I think '94 went pretty smoothly as well. Apparently 1999 was just a toxic mix of Pish-poor organization leading into it, a different and uglier crowd than the previous two editions, and no comprehension of what to do when things got out of hand.
On Chris Jericho's podcast a while back, he had a couple of people who were involved behind the scenes of it in a couple of different capacities. They had a pretty good ground-level view of the entire thing and the multiple levels of clusterforks that all of it was from the time they were setting up all the way through when it devolved into anarchy. It's a good hour to listen to.

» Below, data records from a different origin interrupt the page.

-- ==== Sys2Proof/Laws/Far.lean ====
section
/-! SUPPORT. One lemma for each operation that changes nothing outside the fields which
monitoring and a page's own block move (`State.far` of Safety.lean holds the rest). -/

open Sys2Proof Sys2Proof.Machine
namespace Sys2Proof.Machine
set_option linter.unusedSimpArgs false
@[simp ↓] theorem State.far_mk (a_cfg a_pending a_cyc a_fresh a_inForce a_regs a_pages a_wins a_mports a_sumSeq a_sumCyc a_ftu a_sched a_ends a_trigCyc a_trigHigh a_bypWin a_bypStat a_tiles a_tmap a_bankUse a_bankLost a_ssends a_gates a_sessions a_copies a_wvGroups a_wvFlits a_wvEpochs a_wvTurn a_srRole a_audits a_denseSeq a_reports a_repLost a_arbs a_arbOn a_flits a_stranded a_ports a_buckets a_meters a_mem a_badLines a_regions a_reserve a_era a_entries a_chans a_memLog a_macAt a_fill a_parts a_partCmd a_certLog a_rtp a_attQueue a_attSeq a_kexs a_peers a_ownerKeys a_gloveIds a_gloveHdrs a_openings a_secLog a_secAt a_minSvn a_entropyOk a_power a_budgets a_allots a_gateHeld a_streams a_channels a_obsBucket a_obsCyc a_banks a_mitTile a_mitRegs a_pcLast a_mitLast a_calm a_charge a_swaps a_heldStarts a_srSwap a_frameSwaps a_frameSpares a_wearLife a_wearDay a_wearDayNo a_autoQueue a_retireCyc a_fuseUsed a_fuseQueue a_fuseFull a_rowsUsed a_laneMap a_ready a_railFell a_pgSb a_broken) : (State.mk a_cfg a_pending a_cyc a_fresh a_inForce a_regs a_pages a_wins a_mports a_sumSeq a_sumCyc a_ftu a_sched a_ends a_trigCyc a_trigHigh a_bypWin a_bypStat a_tiles a_tmap a_bankUse a_bankLost a_ssends a_gates a_sessions a_copies a_wvGroups a_wvFlits a_wvEpochs a_wvTurn a_srRole a_audits a_denseSeq a_reports a_repLost a_arbs a_arbOn a_flits a_stranded a_ports a_buckets a_meters a_mem a_badLines a_regions a_reserve a_era a_entries a_chans a_memLog a_macAt a_fill a_parts a_partCmd a_certLog a_rtp a_attQueue a_attSeq a_kexs a_peers a_ownerKeys a_gloveIds a_gloveHdrs a_openings a_secLog a_secAt a_minSvn a_entropyOk a_power a_budgets a_allots a_gateHeld a_streams a_channels a_obsBucket a_obsCyc a_banks a_mitTile a_mitRegs a_pcLast a_mitLast a_calm a_charge a_swaps a_heldStarts a_srSwap a_frameSwaps a_frameSpares a_wearLife a_wearDay a_wearDayNo a_autoQueue a_retireCyc a_fuseUsed a_fuseQueue a_fuseFull a_rowsUsed a_laneMap a_ready a_railFell a_pgSb a_broken).far = State.mk a_cfg a_pending a_cyc (0) (.empty) (.empty) (.empty) a_wins a_mports (0) (none) (State.reset.ftu) (.empty) ([]) a_trigCyc a_trigHigh (⟨0, 0⟩) a_bypStat (.empty) a_tmap (.empty) (.empty) ([]) a_gates (.empty) ([]) (.empty) ([]) ([]) (⟨0, 0⟩) a_srRole ([]) (.empty) (⟨[], []⟩) (.empty) (.empty) (.empty) ([]) ([]) (.empty) (.empty) (.empty) a_mem a_badLines a_regions a_reserve a_era a_entries a_chans a_memLog a_macAt a_fill (.empty) a_partCmd a_certLog a_rtp a_attQueue a_attSeq ([]) a_peers a_ownerKeys a_gloveIds a_gloveHdrs a_openings (.empty) (.empty) a_minSvn a_entropyOk a_power a_budgets a_allots a_gateHeld (.empty) (.empty) a_obsBucket a_obsCyc (.empty) a_mitTile a_mitRegs (⟨0, 0⟩) (⟨0, 0⟩) (State.reset.calm) a_charge (⟨none, none⟩) ([]) a_srSwap a_frameSwaps a_frameSpares a_wearLife a_wearDay a_wearDayNo a_autoQueue (.empty) a_fuseUsed a_fuseQueue a_fuseFull a_rowsUsed (.empty) a_ready a_railFell a_pgSb a_broken := rfl
@[simp ↓] theorem State.far_fold (s : State) : State.mk s.cfg s.pending s.cyc (0) (.empty) (.empty) (.empty) s.wins s.mports (0) (none) (State.reset.ftu) (.empty) ([]) s.trigCyc s.trigHigh (⟨0, 0⟩) s.bypStat (.empty) s.tmap (.empty) (.empty) ([]) s.gates (.empty) ([]) (.empty) ([]) ([]) (⟨0, 0⟩) s.srRole ([]) (.empty) (⟨[], []⟩) (.empty) (.empty) (.empty) ([]) ([]) (.empty) (.empty) (.empty) s.mem s.badLines s.regions s.reserve s.era s.entries s.chans s.memLog s.macAt s.fill (.empty) s.partCmd s.certLog s.rtp s.attQueue s.attSeq ([]) s.peers s.ownerKeys s.gloveIds s.gloveHdrs s.openings (.empty) (.empty) s.minSvn s.entropyOk s.power s.budgets s.allots s.gateHeld (.empty) (.empty) s.obsBucket s.obsCyc (.empty) s.mitTile s.mitRegs (⟨0, 0⟩) (⟨0, 0⟩) (State.reset.calm) s.charge (⟨none, none⟩) ([]) s.srSwap s.frameSwaps s.frameSpares s.wearLife s.wearDay s.wearDayNo s.autoQueue (.empty) s.fuseUsed s.fuseQueue s.fuseFull s.rowsUsed (.empty) s.ready s.railFell s.pgSb s.broken = s.far := rfl
@[simp] theorem far_ite (c : Prop) [Decidable c] (a b : State) : (if c then a else b).far = if c then a.far else b.far := by split <;> rfl
@[simp] theorem foldl_far {α : Type} (f : State → α → State) (h : ∀ s x, (f s x).far = s.far) (l : List α) (s : State) : (l.foldl f s).far = s.far := by
  induction l generalizing s with
  | nil => rfl
  | cons x r ih => rw [List.foldl_cons]; exact (ih _).trans (h _ _)
@[simp] theorem foldr_far {α : Type} (f : α → State → State) (h : ∀ s x, (f x s).far = s.far) (l : List α) (s : State) : (l.foldr f s).far = s.far := by
  induction l with
  | nil => rfl
  | cons x r ih => rw [List.foldr_cons]; exact (h _ _).trans ih
@[simp] theorem foldl_fst_far {α β : Type} (f : State × β → α → State × β) (h : ∀ s x, (f s x).1.far = s.1.far) (l : List α) (s : State × β) : (l.foldl f s).1.far = s.1.far := by
  induction l generalizing s with
  | nil => rfl
  | cons x r ih => rw [List.foldl_cons]; exact (ih _).trans (h _ _)
@[simp] theorem foldl_snd_far {α β : Type} (f : β × State → α → β × State) (h : ∀ s x, (f s x).2.far = s.2.far) (l : List α) (s : β × State) : (l.foldl f s).2.far = s.2.far := by
  induction l generalizing s with
  | nil => rfl
  | cons x r ih => rw [List.foldl_cons]; exact (ih _).trans (h _ _)
@[simp] theorem draw_far {α : Type} (s : State) (f : Nat → α) : (s.draw f).2.far = s.far := rfl
@[simp] theorem forEach_far {α : Type} (f : State → α → State) (h : ∀ s x, (f s x).far = s.far) (l : List α) (s : State) : (forEach l s f).far = s.far := foldl_far f h l s
@[simp] theorem countSummary_far (s t : State) : (countSummary s t).far = t.far := by unfold countSummary; split <;> (try split) <;> rfl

Three of my sibs went to '94, and they reported it was quite a clusterfork, but they expected that from the get-go and came prepared.
 
"Things like that that go uncontrolled can lead to more chaos."

That's the tagline for this documentary
 
Posted about this in the TV thread a couple days ago. I thought "Trainwreck: Woodstock 99" hit all the high (actually, low) points in looking back at the debacle. Greed, violence, Fred Durst, sexual ashault … it's all here.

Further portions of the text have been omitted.